* G7 official says statement intended to signal concern on yen moves
* Statement on currencies initially cools currency war talk
* ECB Draghi says no such thing as a currency war
* Yen volatility spikes
By Gertrude Chavez-Dreyfuss
NEW YORK, Feb 12 (Reuters) - The yen rebounded on Tuesday, rising from a nearly three-year low against the dollar hit the previous session, after an official from the Group of Seven said a statement by the group was meant to express "concern about excess moves" in the Japanese currency.
Short-term volatility in the yen spiked in the options market following the G7 statement, rising to 13 percent as of the early afternoon session. If it stays at this level until the close, volatility would be the highest in 1-1/2 years.
The yen late on Monday plunged after U.S. Treasury Undersecretary Lael Brainard said the United States supports Japan's effort to end deflation and stimulate growth. But she clarified that Japan needed to adhere to its G7 commitments on market-determined exchange rates.
Her clarification though was not enough to slow the yen's slide. On Tuesday, there was more back and forth from the G7.
"The G7 statement was misinterpreted. The G7 statement signaled concern about excess moves in the yen," the official said on Tuesday. "The G7 is concerned about unilateral guidance on the yen. Japan will be in the spotlight at the G20 in Moscow this weekend."
The official was referring to a meeting of the Group of 20 finance ministers in Moscow this Friday and Saturday.
The G7 said it remained committed to market-determined exchange rates and that fiscal and monetary policies must not be directed at devaluing currencies.
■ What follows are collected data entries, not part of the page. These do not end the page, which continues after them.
-- ==== Sys2Proof/Machine/SliceTypes.lean ====
section
/-!
DEFINITION. What one slice holds, block by block: lanes and ports (02), parser and classifier (03, 04), peer tables
(05), secure channels and slots (06, 08). Every field's default is its value at slice reset (17 R636).
-/
namespace Sys2Proof.Machine

/-! Lanes and ports (02). -/

/-- When an adaptive receiver loop froze, and under which SDS_RX_CTL in force (02 R87, R89): what names its held value. -/
structure LoopHold where
  draw : Nat
  at_ : Nat
  ctl : Word
  deriving DecidableEq, Repr

/-- One lane receiver and its status (02 R71-R77, R87-R89). -/
structure LaneSt where
  stage : LaneStage := .off
  /-- when the lane entered its step, in ns of ELAPSED (R67, R73) -/
  since : Nat := 0
  precodeDet : Bool := false
  /-- the receive setting in use is the opposite of the image's (R67) -/
  opposite : Bool := false
  mismatch : Bool := false
  eqAtLimit : Bool := false
  sigDet : Bool := false
  retries : BitVec 16 := 0
  /-- consecutive time-outs since the lane was last READY (R73) -/
  consec : Nat := 0
  beenReady : Bool := false
  /-- the loops CTLE, FFE, DFE and thresholds while they are frozen (R87) -/
  frozen : Vector (Option LoopHold) 4 := Vector.replicate 4 none
  deriving DecidableEq, Repr

/-- Output held by received PAUSE or PFC: the instant each priority's hold ends, in ns of ELAPSED (02 R105). -/
structure HoldSt where
  until_ : Vector (Option Nat) 8 := Vector.replicate 8 none
  deriving DecidableEq, Repr

/-- The line-port fault injector (02 R106-R113). -/
structure FiSt where
  armed : Bool := false
  /-- the record of the ARM has been written: frames are counted and selected from then on (R110) -/
  recorded : Bool := false
  /-- PCS_FI_CFG and PCS_FI_SEL as the ARM strobe took them (R110) -/
  cfg : Word := 0
  sel : Word := 0
  /-- frames with a SecTAG counted since arming (R107) -/
  seen : Nat := 0
  /-- frames acted on, saturating at 0xFF_FFFF -/
  acted : BitVec 24 := 0
  deriving DecidableEq, Repr

/-- A protected frame's crypto context, taken with the frame into its engine (01 R38, 06 Table 6-6). -/
structure Prot where
  ch : ChIx
  an : An
  pn : Nat
  key : Bytes
  h : Bytes
  salt : BitVec 96
  ssci : Word
  suite : Fin 4
  confOff : Nat
  encrypt : Bool
  /-- the SecTAG as built, its SL still 0 (06 Table 6-7) -/
  secTag : Bytes
  /-- the SCI of the nonce (06 R227, R240) -/
  sci : BitVec 64
  deriving DecidableEq, Repr

/-- A frame in the device on its way out: its bytes in the clear, where it came in, and what is still to be done. -/
structure EgrFrame where
  bytes : Bytes
  src : InSrc
  inst : InstId
  prio : Fin 8
  /-- none: sent in the clear -/
  prot : Option Prot
  /-- a rule or fragment decision of BYPASS or TIMESTAMP released it (20 R695) -/
  released : Bool
  /-- one-step correction asked for, with the byte offset of the PTP header and whether UDP stands before it (04 R164) -/
  tc : Option (Nat × Bool)
  /-- NS of NOW, and ELAPSED, at the input pin -/
  rxNs : Word
  rxEl : BitVec 96
  /-- the frame's end has come, and the line port has begun to send it (03 R137-R139) -/
  ended : Bool
  started : Bool
  /-- a memory error in one of its buffer cells, found or still to be found (20 R702) -/
  cellErr : Bool
  /-- host-injected or Saffron: never corrected (11 R442) -/
  injected : Bool := false
  /-- already protected and counted by the fault injector: sent as it stands (02 R112) -/
  raw : Bool := false
  /-- it is to end with its FCS inverted (03 R139) -/
  badFcs : Bool := false
  /-- its place among the frames of its input, by arrival (01 R34) -/
  order : Nat := 0
  /-- what its frame end is still to show: code, header offset and frame length that checks 4 and 7 ask for (03 R137) -/
  late : List (Nat × Nat × Nat) := []
  /-- TRUNCATED, to be counted at the frame end unless a late check makes the frame malformed (03 R149) -/
  trunc : Bool := false
  deriving DecidableEq, Repr

/-- A frame that waits for its frame end before it may leave: a protect-path frame that is not bound for protection
(03 R138). -/
structure WaitFrame where
  frame : EgrFrame
  /-- the parse result; none: the bytes so far did not complete the parse -/
  parse : Option Parse
  /-- the code and header offset of a check that the parse has already failed (03 R133) -/
  mal : Option (Nat × Nat)
  /-- what to do at the end if every check passes, and the punt reason and rule of Table 18-8 -/
  dec : Decision
  reason : Nat
  rule : Option Nat
  /-- classifier counters that the frame moves only if it leaves by its action (04 Table 4-6) -/
  cnts : List Nat
  deriving DecidableEq, Repr

/-- A verify-path frame held in an engine: what first pass and slot selection gave (06 Table 6-8). -/
structure VFrame where
  bytes : Bytes
  port : PortIx
  ver : BitVec 16
  inst : InstId
  ch : ChIx
  an : An
  pn : Nat
  key : Bytes
  h : Bytes
  salt : BitVec 96
  ssci : Word
  suite : Fin 4
  confOff : Nat
  sci : BitVec 64
  tci : Byte
  /-- where the SecTAG begins -/
  tagOff : Nat
  /-- the PN field, and whether the SecTAG carries an SCI -/
  pn32 : Word
  secTagLen : Nat
  sl : Nat
  rxNs : Word
  rxEl : BitVec 96
  cellErr : Bool
  order : Nat
  deriving DecidableEq, Repr

/-- A frame in the recirculation queue (04 R176, 03 R128). -/
structure RecFrame where
  bytes : Bytes
  lport : PortIx
  ver : BitVec 16
  inst : InstId
  rcp : Fin 16
  rxCh : Option ChIx
  rxNs : Word
  rxEl : BitVec 96
  order : Nat
  deriving DecidableEq, Repr

/-- A line-port frame held back by the fault injector (02 Table 2-6 HOLD): the frame as it would have gone on. -/
inductive HeldFrame where
  | tx (f : EgrFrame)
  | rx (f : RxFrame)
  deriving DecidableEq, Repr

/-- A client port's flow control (02 R98-R104). -/
structure FlowSt where
  xoff : Bool := false
  pfcXoff : BitVec 8 := 0
  /-- the last 16 response times, ns, newest first; the headroom in force -/
  resp : List Nat := []
  headroom : Option Nat := none
  /-- a response is being measured; the instant of the next repeat of R100, in ns of ELAPSED -/
  measuring : Bool := false
  nextRep : Nat := 0
  deriving DecidableEq, Repr

/-- One port of either side. -/
structure PortSt where
  /-- local-fault and remote-fault ordered sets being received (R79) -/
  localFault : Bool := false
  remoteFault : Bool := false
  hiBer : Bool := false
  deskewFail : Bool := false
  /-- enabled under R53 -/
  enabled : Bool := false
  /-- the egress guard has put the port in Umber until its reset (20 R695) -/
  guardTrip : Bool := false
  hold : HoldSt := {}
  /-- frames dropped at a down or Umber port; outside the length limits or with a bad FCS; at full occupancy (R78, R96, R101) -/
  downDrops : Nat := 0
  macDrops : Nat := 0
  fcDrops : Nat := 0
  flow : FlowSt := {}
  fi : FiSt := {}
  /-- until when a launched frame and its gap fill the wire, in 2⁻³² ns of ELAPSED (11 R454) -/
  wireUntil : Nat := 0
  /-- frames held by the injector, oldest first: further frames to pass, and the instant 1 ms ends, in ns of ELAPSED -/
  fiHeld : List (HeldFrame × Nat × Nat) := []
  queue : List EgrFrame := []
  deriving DecidableEq, Repr

/-! Classifier (04). -/

/-- One rule entry; a free entry is not stored (04 R154, R168, RDATA words 32-35). -/
structure RuleEnt where
  value : BitVec 512
  mask : BitVec 512
  prio : BitVec 16
  addVer : BitVec 16
  delVer : BitVec 16
  addDone : Bool
  retired : Bool
  /-- RDATA word 34: action, TC, QUEUE, RCP, LPM_INNER, MISS -/
  act : Word
  chan : ChIx
  /-- a memory word of the entry is uncorrectable (20 R702) -/
  bad : Bool := false
  deriving DecidableEq, Repr

/-- A fragment-table key (04 R179). -/
structure FragKey where
  dir : Side
  inst : InstId
  src : BitVec 128
  dst : BitVec 128
  proto : Byte
  fragId : Word
  deriving DecidableEq, Repr

/-- A fragment-table entry (04 R179-R183); `expires` in ns of ELAPSED. -/
structure FragEnt where
  key : FragKey
  dec : Decision
  /-- a rule made the decision, and no default action -/
  byRule : Bool
  expires : Nat
  bad : Bool := false
  deriving DecidableEq, Repr

/-! Peer tables (05). -/

/-- The key of a MAC peer table entry. -/
structure MacKey where
  inst : InstId
  vid : BitVec 12
  mac : BitVec 48
  deriving DecidableEq, Repr

/-- A MAC peer table entry (05 Table 5-1, the entry image). -/
structure MacEnt where
  key : MacKey
  static_ : Bool
  hold : Bool
  lport : PortIx
  chan : ChIx
  age : BitVec 12
  mstamp : BitVec 10
  /-- key and result parity good (R191) -/
  parOk : Bool := true
  deriving DecidableEq, Repr

/-- An LPM entry (05 R205). -/
structure LpmEnt where
  inst : InstId
  v4 : Bool
  addr : BitVec 128
  plen : Nat
  lport : PortIx
  chan : ChIx
  keyOk : Bool := true
  resOk : Bool := true
  deriving DecidableEq, Repr

/-- A queued learn (05 R193). -/
structure Learn where
  key : MacKey
  chan : ChIx
  lport : PortIx
  deriving DecidableEq, Repr

/-- A change of the MAC table on its way to both packages (05 R219). -/
inductive MacChange where
  | install (ix : Nat) (e : MacEnt)
  | move (ix : Nat) (e : MacEnt)
  | remove (ix : Nat) (k : MacKey)
  deriving DecidableEq, Repr

/-! Secure channels and association slots (06, 08). -/

/-- A 64-bit counter of Table 6-11: on-chip part and DRAM backing value (19 R675). -/
structure Ctr where
  chip : BitVec 32 := 0
  back : BitVec 64 := 0
  deriving DecidableEq, Repr

/-- An association slot (06 Table 6-2). PN, RES and FLOOR are numbers: NEXT_PN may be one above the last PN of a
64-bit suite. `due` is the end of the window the slot is in, in ns of ELAPSED (08 R323). -/
structure Slot where
  state : SlotState := .empty
  key : Bytes := []
  h : Bytes := []
  salt : BitVec 96 := 0
  ssci : Word := 0
  pn : Nat := 0
  res : Nat := 0
  floor : Nat := 0
  keySrc : Bool := false
  node : Nat := 0
  /-- the node that SOURCE names is gone: one that comes to its index later is another (07 R300, R307) -/
  orphan : Bool := false
  exhausted : Bool := false
  rekeyReq : Bool := false
  jidx : Nat := 0
  due : Option Nat := none
  /-- a reservation for the next block has been requested (09 R349) -/
  resPend : Bool := false
  /-- the reservation that R350 asks for once the outstanding one has applied; 0 none -/
  resWant : Nat := 0
  /-- the key is a direct leaf (07 R292) -/
  leaf : Bool := false
  /-- a slot word is uncorrectable (06 R264) -/
  bad : Bool := false
  deriving DecidableEq, Repr

/-- A change of slot state waiting for the channel's next frame boundary (06 R266, 08 R335). -/
inductive SlotChange where
  | activate (an : An)
  | retire (an : An)
  | clear (an : An)
  deriving DecidableEq, Repr

/-- A channel record (06 Table 6-1, 08 R320). -/
structure ChRec where
  valid : Bool := false
  dirRx : Bool := false
  suite : Fin 4 := 0
  confOff : BitVec 2 := 0
  encrypt : Bool := false
  incSci : Bool := false
  useEs : Bool := false
  validate : BitVec 2 := 0
  replayEn : Bool := false
  learnEn : Bool := false
  priv : Bool := false
  fragMissSlow : Bool := false
  encAn : Option An := none
  bind : BitVec 4 := 0
  inst : InstId := 0
  replayWindow : Word := 0
  sci : BitVec 64 := 0
  eccFail : Bool := false
  learnTx : ChIx := 0
  epochMode : Bool := false
  timeEn : Bool := false
  timer : Fin 8 := 0
  pnEn : Bool := false
  pnShift : BitVec 5 := 0
  lcProf : Fin 4 := 0
  preErr : Bool := false
  parent : BitVec 17 := 0
  epoch : Word := 0
  pnThr : Word := 0
  slots : Vector Slot 4 := Vector.replicate 4 {}
  /-- changes waiting for the next frame boundary, in order -/
  pend : List SlotChange := []
  /-- the ACTIVE slot's missed PN threshold has been counted (08 R314) -/
  thrMissed : Bool := false
  /-- a word of the record is uncorrectable (06 R264) -/
  bad : Bool := false
  deriving DecidableEq, Repr

/-- An SCI hash entry (06 R228). -/
structure SciEnt where
  sci : BitVec 64
  ch : ChIx
  bad : Bool := false
  deriving DecidableEq, Repr

/-- A switch timer (08 R333). -/
structure SwTimer where
  time : Word := 0
  lead : BitVec 16 := 0
  armed : Bool := false
  rxFired : Bool := false
  deriving DecidableEq, Repr

end Sys2Proof.Machine
end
George Dowd, head of foreign exchange at Newedge in Chicago, said while he does not believe that there will be any statement condemning yen weakness, comments out of Japan for the rest of the week could further support the Japanese currency ahead of the G20 meeting.
"I would be surprised to see new highs in dollar/yen above 94.07 this week and thus would look for low risk spots to establish short trading positions in the short term."
The dollar last traded at 93.54 yen, down 0.9 percent on the day. That was below Monday's high of 94.42 yen, which was its strongest since May 2010. The greenback though has risen 7.8 percent against the yen so far this year.
BNP Paribas said its technical indicators suggested that the dollar was overvalued against the yen at current levels, with fair value estimated at 91.05 yen.
The euro fell 0.5 percent versus the yen to 125.91 yen. On Feb. 6 it hit a nearly three-year high of 127.71 yen.
The common currency has risen about 10 percent against the yen, leading to strong protests from some European leaders that a strong euro would hurt a fragile economic recovery.
The yen tumbled earlier in the global session after the G7 currency statement, as markets initially thought Japan had received a green light to continue efforts to reflate its economy.
"This sets us up for a very interesting G20 meeting later in the week," said Omer Esiner, chief market analyst at Commonwealth Foreign Exchange in Washington.
"But the scope for a major shift in policy as a result of statements is very limited, especially with the U.S., UK and Japan actively participating in currency devaluation."
Strategists said the yen's weakness, driven by the Japanese government's call for aggressive monetary easing to beat deflation, should persist and investors would buy the dollar and the euro on dips, making any yen rebound short-lived.
The euro was up 0.4 percent against the dollar at $1.3464 , benefiting from gains in the Europe's common currency versus the yen. Gains accelerated after European Central Bank President Mario Draghi said talk about currency war is way overdone.
He also said Spain was on the right track towards economic recovery.
Concerns about a bailout for Cyprus, a Spanish political scandal and Italy in the run-up to Feb. 24-25 elections are likely to check gains in the euro.
In European bond markets, Spain sold 5.6 billion euros of 6- and 12-month debt, beating the top end of the target amount, but paid a higher yield on the longer-term paper as a political corruption scandal weighed on shaky confidence.
Italy's debt costs also rose as it sold 8.5 billion euros of one-year paper.
In the United States, the focus will be on the evening's State of the Union address by President Barack Obama for any signs of a deal to avert automatic spending cuts due to take effect on March 1.